Project description:The exploration of microbial communities by sequencing 16S rRNA genes has expanded with low-cost, high-throughput sequencing instruments. Illumina-based 16S rRNA gene sequencing has recently gained popularity over 454 pyrosequencing due to its lower costs, higher accuracy and greater throughput. Although recent reports suggest that Illumina and 454 pyrosequencing provide similar beta diversity measures, it remains to be demonstrated that pre-existing 454 pyrosequencing workflows can transfer directly from 454 to Illumina MiSeq sequencing by simply changing the sequencing adapters of the primers. In this study, we modified 454 pyrosequencing primers targeting the V4-V5 hyper-variable regions of the 16S rRNA gene to be compatible with Illumina sequencers. Microbial communities from cows, humans, leeches, mice, sewage, and termites and a mock community were analyzed by 454 and MiSeq sequencing of the V4-V5 region and MiSeq sequencing of the V4 region. Our analysis revealed that reference-based OTU clustering alone introduced biases compared to de novo clustering, preventing certain taxa from being observed in some samples.

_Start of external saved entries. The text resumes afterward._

/-- A FRAME of a LIVE or LATE slot: the first test that fails rejects it, with no energy and the slot SUSPECT; a frame that
passes sets the references, and its deltas are discarded, accumulated for a pool, held, or set against the account's
estimate balances with the rest accumulated. The order of the raises and ends of one operation is inferred (log entry
13). -/
def Obligations.DrainReadings : Prop :=
  ∀ (s : State) (m : SlotNo) (a : Byte) (rest : List CaptureEntry) (r1 r2 : Word) (st : Byte),
    let k := s.meter m
    let n := s.clock.interval
    let u := { s.afterDrain with capture := rest }
    let raw1 := if k.service = .cool then 0 else (r1 - k.reference1).toNat
    let raw2 := if k.service = .heat then 0 else (r2 - k.reference2).toNat
    let spikes := fun raw : Nat => (k.spikeLimit ≠ 0 ∧ k.spikeLimit < raw * k.scale.factor) ∨
      268435455 < raw * k.scale.factor
    let failure : Option FaultClass :=
      if st.getLsbD 0 then some .meterAlarm
      else if 2147483648 ≤ raw1 then some .meterRollback
      else if spikes raw1 then some .meterSpike
      else if 2147483648 ≤ raw2 then some .meterRollback
      else if spikes raw2 then some .meterSpike
      else none
    let ended := fun f : Faults => if k.state = .late then f.endCondition .meterLate (.meter m) else f
    let heard := { k with
      reference1 := if k.service = .cool then k.reference1 else r1
      reference2 := if k.service = .heat then k.reference2 else r2
      frameSeen := true, errorStreak := 0, state := .live }
    let e1 := raw1 * k.scale.factor
    let e2 := raw2 * k.scale.factor
    let add := fun x y : Nat => min 268435455 (x + y)
    s.nextGrant = some .drain → s.anyHeldDue = false → s.capture = .frame m a r1 r2 st :: rest →
    k.state = .live ∨ k.state = .late → k.address = a.toNat →
    (∀ c, failure = some c → exec .drainCaptureEntry s = .next { u with
      meters := s.meters.set m { k with state := .suspect }
      faults := (ended (u.faults.raise c (.meter m) n)).raise .meterSuspect (.meter m) n }) ∧
    (failure = none → k.target = .unassigned → exec .drainCaptureEntry s = .next { u with
      meters := s.meters.set m heard, faults := ended u.faults }) ∧
    (∀ q, failure = none → k.target = .pool q → exec .drainCaptureEntry s = .next { u with
      meters := s.meters.set m { heard with
        accumulation := ⟨add k.accumulation.heating e1, add k.accumulation.cooling e2⟩, owner := .pool q }
      faults := ended u.faults }) ∧
    (∀ b, failure = none → k.target = .account b →
      let w := (s.account b).work
      let waits := ∃ x, s.bank = some x ∧ (x.slots.get m).state = .late ∧ (s.account b).settledThrough ≠ x.interval
      (waits → exec .drainCaptureEntry s = .next { u with
        meters := s.meters.set m { heard with
          held := some
            { energy := match k.held with
                | some h => ⟨add h.energy.heating e1, add h.energy.cooling e2⟩
                | none => ⟨add 0 e1, add 0 e2⟩
              account := b } }
        faults := ended u.faults }) ∧
      (¬ waits → exec .drainCaptureEntry s = .next { u with
        accounts := s.accounts.set b { s.account b with
          work := ⟨{ w.heating with balance := w.heating.balance - min e1 w.heating.balance },
            { w.cooling with balance := w.cooling.balance - min e2 w.cooling.balance }⟩ }
        meters := s.meters.set m { heard with
          accumulation := ⟨add k.accumulation.heating (e1 - min e1 w.heating.balance),
            add k.accumulation.cooling (e2 - min e2 w.cooling.balance)⟩
          owner := .account b }
        faults := ended u.faults }))

/-- Held deltas whose hold has ended are set against the balances of the account they are held for, the rest accumulated
under it, and the held field removed. -/
def Obligations.ApplyHeldDeltas : Prop :=
  ∀ (s : State) (m : SlotNo) (h : Held),
    let k := s.meter m
    let w := (s.account h.account).work
    let add := fun x y : Nat => min 268435455 (x + y)
    s.nextGrant = some .drain → k.held = some h → s.holdActive m h.account = false →
    exec (.applyHeldDeltas m.val) s = .next { s.afterDrain with
      accounts := s.accounts.set h.account { s.account h.account with
        work := ⟨{ w.heating with balance := w.heating.balance - min h.energy.heating w.heating.balance },
          { w.cooling with balance := w.cooling.balance - min h.energy.cooling w.cooling.balance }⟩ }
      meters := s.meters.set m { k with
        accumulation :=
          ⟨add k.accumulation.heating (h.energy.heating - min h.energy.heating w.heating.balance),
            add k.accumulation.cooling (h.energy.cooling - min h.energy.cooling w.cooling.balance)⟩
        owner := .account h.account, held := none } }

/-! ## The Interval Clock -/

/-- A TICK edge ends an active TICK-LOSS condition in every store state; counted, it advances the elapsed count unless a
deferral holds it, and adds one second, up to 3,600, to each enabled line that is active; and where the count then stands
at the limit, the same step takes what the timer's expiry brings. Three seconds without an edge make the condition active,
flag the interval and raise TICK-LOSS; that a condition active already stays as it is, is inferred (log entry 14). A
deferred boundary that is due is taken before either event (log entry 5). With the interfaces stopped no clock event has
an effect. -/
def Obligations.TickEdge : Prop :=
  ∀ (s : State) (levels : Half),
    (s.interfacesRun = true → s.deferredDue = false →
      let f := if s.clock.tickLoss then s.faults.endCondition .tickLoss .clock else s.faults
      (s.clock.store = .blank → exec (.tickEdge levels) s = .next { s with
        clock := { s.clock with tickLoss := false }, faults := f, linePins := some levels }) ∧
      (s.clock.store ≠ .blank → ∃ u, s.ticked levels u ∧
        (¬ u.clock.atLimit → exec (.tickEdge levels) s = .next u) ∧
        (u.clock.atLimit → ∃ t, exec (.tickEdge levels) s = .next t ∧ u.expiredTo t)) ∧
      (s.clock.tickLoss = false → exec .tickLossTimeout s = .next { s with
        clock := { s.clock with tickLoss := true, flags := { s.clock.flags with tickLoss := true } }
        faults := s.faults.raise .tickLoss .clock s.clock.interval }) ∧
      (s.clock.tickLoss = true → exec .tickLossTimeout s = .next s)) ∧
    (s.interfacesRun = true → s.deferredDue = true → ∃ t, exec .deferredBoundary s = .next t ∧
      exec (.tickEdge levels) s = exec (.tickEdge levels) t ∧ exec .tickLossTimeout s = exec .tickLossTimeout t) ∧
    (s.interfacesRun = false → exec (.tickEdge levels) s = .next s ∧ exec .tickLossTimeout s = .next s ∧
      exec .timerExpiry s = .next s ∧ exec .deferredBoundary s = .next s)
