/-- While the interfaces are stopped, a command that is no event at the supervisor moves a chip-select pin at most. -/
theorem exec_silent {c : Instr} (hc : supplyEvent c = false) (hstop : s.interfacesRun = false) (h : exec c s = .next t)
    (hs : s.silent) : t.silent := by
  have unmoved {r : Requester} {enabled : Bool} {work : State → State} (h : s.operation r enabled work = t) : t.silent := by
    rw [State.operation_of_stopped hstop] at h
    exact h ▸ hs
  cases c with
  | transactionStart p =>
    cases h
    rw [hstop]
    split
    · exact hs
    · exact State.silent_setSelected hs p true
  | transactionEnd p bytes =>
    cases h
    rw [hstop]
    split
    · exact hs
    · exact State.silent_setSelected hs p false
  | portFrameRaise p => exact unmoved (Host.Outcome.next.inj h)
  | streamRecordPrepare p => exact unmoved (Host.Outcome.next.inj h)
  | drainCaptureEntry => exact unmoved (Host.Outcome.next.inj h)
  | computeRead => exact unmoved (Host.Outcome.next.inj h)
  | accountPost => exact unmoved (Host.Outcome.next.inj h)
  | closeoutVisit => exact unmoved (Host.Outcome.next.inj h)
  | periodStep => exact unmoved (Host.Outcome.next.inj h)
  | summaryWrite => exact unmoved (Host.Outcome.next.inj h)
  | applyHeldDeltas slot =>
    cases h
    split
    · rw [State.operation_of_stopped hstop]
      exact hs
    · exact hs
  | status p n => cases h; rw [hstop]; exact hs
  | fetch p n => cases h; rw [hstop]; exact hs
  | meterLineCharacter address data stopHigh => cases h; rw [hstop]; exact hs
  | gapExpiry => cases h; rw [hstop]; exact hs
  | tickEdge levels => cases h; rw [hstop]; exact hs
  | timerExpiry =>
    cases h
    rw [if_neg (by simp [State.expiresNext, State.ticksCount, hstop])]
    exact hs
  | deferredBoundary =>
    cases h
    rw [State.finishDeferred_of_stopped hstop]
    exact hs
  | tickLossTimeout => cases h; rw [hstop]; exact hs
  | vmainFall | vmainRise | holdExit | powerOnReset | backupLowChange | warmResetAssert | warmResetRelease
  | vmainFallBelowRunThreshold => cases hc
  | _ =>
    rw [exec_request rfl (by simp [Instr.requestBytes]), Host.Outcome.next.injEq] at h
    rw [State.serve_of_shut (by simp [State.intake, hstop])] at h
    exact h ▸ hs

end Stopped

/-! ## The supply's events -/

theorem State.interfacesRun_eq_false {s : State} :
    s.interfacesRun = false ↔ s.supervisor.supply ≠ .run ∨ s.supervisor.resetHigh = false := by
  rw [State.interfacesRun, Bool.and_eq_false_iff, decide_eq_false_iff_not]

/-- A restart leaves the supply and RESETn as they are. -/
theorem State.restart_interfacesRun (s : State) : s.restart.interfacesRun = s.interfacesRun := rfl

theorem exec_supply_silent {c : Instr} {s t : State} (hc : supplyEvent c = true) (h : exec c s = .next t)
    (hs : s.interfacesRun = false → s.silent) : t.interfacesRun = false → t.silent := by
  rw [State.interfacesRun_eq_false] at hs
  have off (hoff : s.supervisor.supply ≠ .run) (v : Supervisor) : (s.setSupervisor v).silent := hs (.inl hoff)
  have held (hlow : s.supervisor.resetHigh = false) (v : Supervisor) : (s.setSupervisor v).silent := hs (.inr hlow)
  have same (v : Supervisor) (hsupply : v.supply = s.supervisor.supply) (hreset : v.resetHigh = s.supervisor.resetHigh) :
      (s.setSupervisor v).interfacesRun = false → (s.setSupervisor v).silent := fun ht => by
    rw [State.interfacesRun_eq_false] at ht
    have ht' : v.supply ≠ .run ∨ v.resetHigh = false := ht
    rw [hsupply, hreset] at ht'
    exact hs ht'
  cases c with
  | vmainFall =>
    cases h
    unfold State.mainFall
    split
    · simp only
      split
      · exact fun _ => s.stopInterfaces_silent
      · next hreset => exact fun _ => held (Bool.not_eq_true _ ▸ hreset) _
    · next h => exact fun _ => off (fun hr => nomatch h.symm.trans hr) _
    · next h => exact fun _ => off (fun hr => nomatch h.symm.trans hr) _
  | vmainRise => cases h; exact same _ rfl rfl
  | vmainFallBelowRunThreshold => cases h; exact same _ rfl rfl
  | holdExit =>
    cases h
    split
    · next h =>
      unfold State.restartIfReleased
      split
      · next hreset =>
        rw [State.restart_interfacesRun]
        intro ht
        rw [State.interfacesRun_eq_false] at ht
        rcases ht with ht | ht
        · exact absurd rfl ht
        · exact absurd (hreset.symm.trans ht) (by decide)
      · exact fun _ => off (fun hr => nomatch h.1.symm.trans hr) _
    · rwa [← State.interfacesRun_eq_false] at hs
  | powerOnReset =>
    cases h
    split
    · intro ht
      rw [State.interfacesRun_eq_false] at ht
      have hlow : s.supervisor.resetHigh = false := ht.resolve_left (fun h => h rfl)
      have off (selected : Bool) : (PortState.powerOn selected s.supervisor.resetHigh).silent := by
        refine ⟨rfl, rfl, rfl, rfl, rfl, rfl, rfl, ?_⟩
        rw [hlow, PortState.powerOn, Bool.and_false, if_neg Bool.false_ne_true]
      exact ⟨rfl, rfl, rfl, fun p => by cases p <;> exact off _⟩
    · rwa [← State.interfacesRun_eq_false] at hs
  | backupLowChange low =>
    cases h
    split
    · next h => exact fun _ => off (fun hr => nomatch h.1.symm.trans hr) _
    · exact same _ rfl rfl
  | warmResetAssert =>
    cases h
    split
    · simp only
      split
      · exact fun _ => s.stopInterfaces_silent
      · next h => exact fun _ => off h _
    · rwa [← State.interfacesRun_eq_false] at hs
  | warmResetRelease =>
    cases h
    split
    · rwa [← State.interfacesRun_eq_false] at hs
    · simp only
      split
      · next h =>
        rw [State.restart_interfacesRun]
        intro ht
        rw [State.interfacesRun_eq_false] at ht
        rcases ht with ht | ht
        · exact absurd h ht
        · cases ht
      · next h => exact fun _ => off h _
  | _ => cases hc

theorem exec_quiet {c : Instr} {s t : State} (h : exec c s = .next t) (hs : s.interfacesRun = false → s.silent) :
    t.interfacesRun = false → t.silent := by
  cases hc : supplyEvent c with
  | false =>
    intro ht
    have hsupervisor := (exec_passes hc h).supervisor
    have hstop : s.interfacesRun = false := by rwa [State.interfacesRun, ← hsupervisor]
    exact exec_silent hc hstop h (hs hstop)
  | true => exact exec_supply_silent hc h hs

/-- Settles O56: the clock's laws by the induction over a step, the rest by what a command leaves outside the store. -/
theorem rangesKept : Obligations.RangesKept := by
  rintro s t ⟨hclock, ⟨hcapture, hlines⟩, ⟨hfree, hstop⟩, hpend⟩ h
  obtain ⟨hclock', hlines'⟩ := Kept.clockLaws.step (fun _ _ hs => hs) h ⟨hclock, hlines⟩
  have outer : t.outerLaws ∧ (t.interfacesRun = false → t.silent) := by
    unfold Machine.step at h
    split at h
    · cases h
      exact ⟨⟨hfree, hcapture, hpend⟩, hstop⟩
    · next c rest _ =>
      exact ⟨exec_outerLaws h ⟨hfree, hcapture, hpend⟩, exec_quiet h hstop⟩
  obtain ⟨⟨hfree', hcapture', hpend'⟩, hstop'⟩ := outer
  exact ⟨hclock', ⟨hcapture', hlines'⟩, ⟨hfree', hstop'⟩, hpend'⟩

end Sys2Proof.Machine
end

section
/-!
PROOF. The Fault Table's rules: what a raise and an end write (O14), and the first-notice pointer with the notice count (O59).
-/

namespace Sys2Proof.Machine

/-! ## The searches (R158) -/

section Searches

theorem position_add_sub (c i : Position) : c + (i - c) = i := by
  have h : ∀ c i : Fin 32, c + (i - c) = i := fun c i => by omega
  exact h c i

theorem position_add_sub_left (c i : Position) : c + i - c = i := by
  have h : ∀ c i : Fin 32, c + i - c = i := fun c i => by omega
  exact h c i

variable {f : Faults}

/-- The first free position from the cursor, counting upward. -/
theorem Faults.freePosition_eq_some {i : Position} (hfree : f.entries.get i = none)
    (hfirst : ∀ j, (j - f.cursor).val < (i - f.cursor).val → f.entries.get j ≠ none) : f.freePosition = some i := by
  have hlt : (i - f.cursor).val < ((List.finRange 32).map fun j => f.cursor + j).length := by
    rw [List.length_map, List.length_finRange]
    exact (i - f.cursor).isLt
  rw [Faults.freePosition, List.find?_eq_some_iff_getElem]
  refine ⟨by rw [hfree]; rfl, (i - f.cursor).val, hlt, ?_, fun k hk => ?_⟩
  · rw [List.getElem_map, List.getElem_finRange]
    exact position_add_sub f.cursor i
  · have hk32 : k < 32 := Nat.lt_trans hk (i - f.cursor).isLt
    have hnext := hfirst (f.cursor + ⟨k, hk32⟩) (by rwa [position_add_sub_left])
    rw [List.getElem_map, List.getElem_finRange]
    rw [Bool.not_eq_true', Option.isNone_eq_false_iff, Option.isSome_iff_ne_none]
    exact hnext

theorem Faults.freePosition_eq_none (h : ∀ i, f.entries.get i ≠ none) : f.freePosition = none := by
  rw [Faults.freePosition, List.find?_eq_none]
  intro i _
  rw [Option.isNone_iff_eq_none]
  exact h i

theorem Faults.holdsSeq_iff {k : Nat} : f.holdsSeq k = true ↔ ∃ i e, f.entries.get i = some e ∧ e.seq = k := by
  simp [Faults.holdsSeq, Option.any_eq_true]

/-- The first `a` sequence numbers from the counter on. -/
def Faults.seqsAhead (f : Faults) (a : Nat) : List Nat := (List.range a).map fun d => (f.counter + d) % 65536

/-- The sequence numbers by position, 0 standing at a free one. -/
def Faults.seqsHeld (f : Faults) : List Nat := (List.finRange 32).map fun i => (f.entries.get i).elim 0 FaultEntry.seq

Based on this we devised and recommend an analysis pipeline that includes read merging, contaminant filtering, and reference-based clustering followed by de novo OTU clustering, which produces diversity measures consistent with de novo OTU clustering analysis. Low levels of dataset contamination with Illumina sequencing were discovered that could affect analyses that require highly sensitive approaches. While moving to Illumina-based sequencing platforms promises to provide deeper insights into the breadth and function of microbial diversity, our results show that care must be taken to ensure that sequencing and processing artifacts do not obscure true microbial diversity.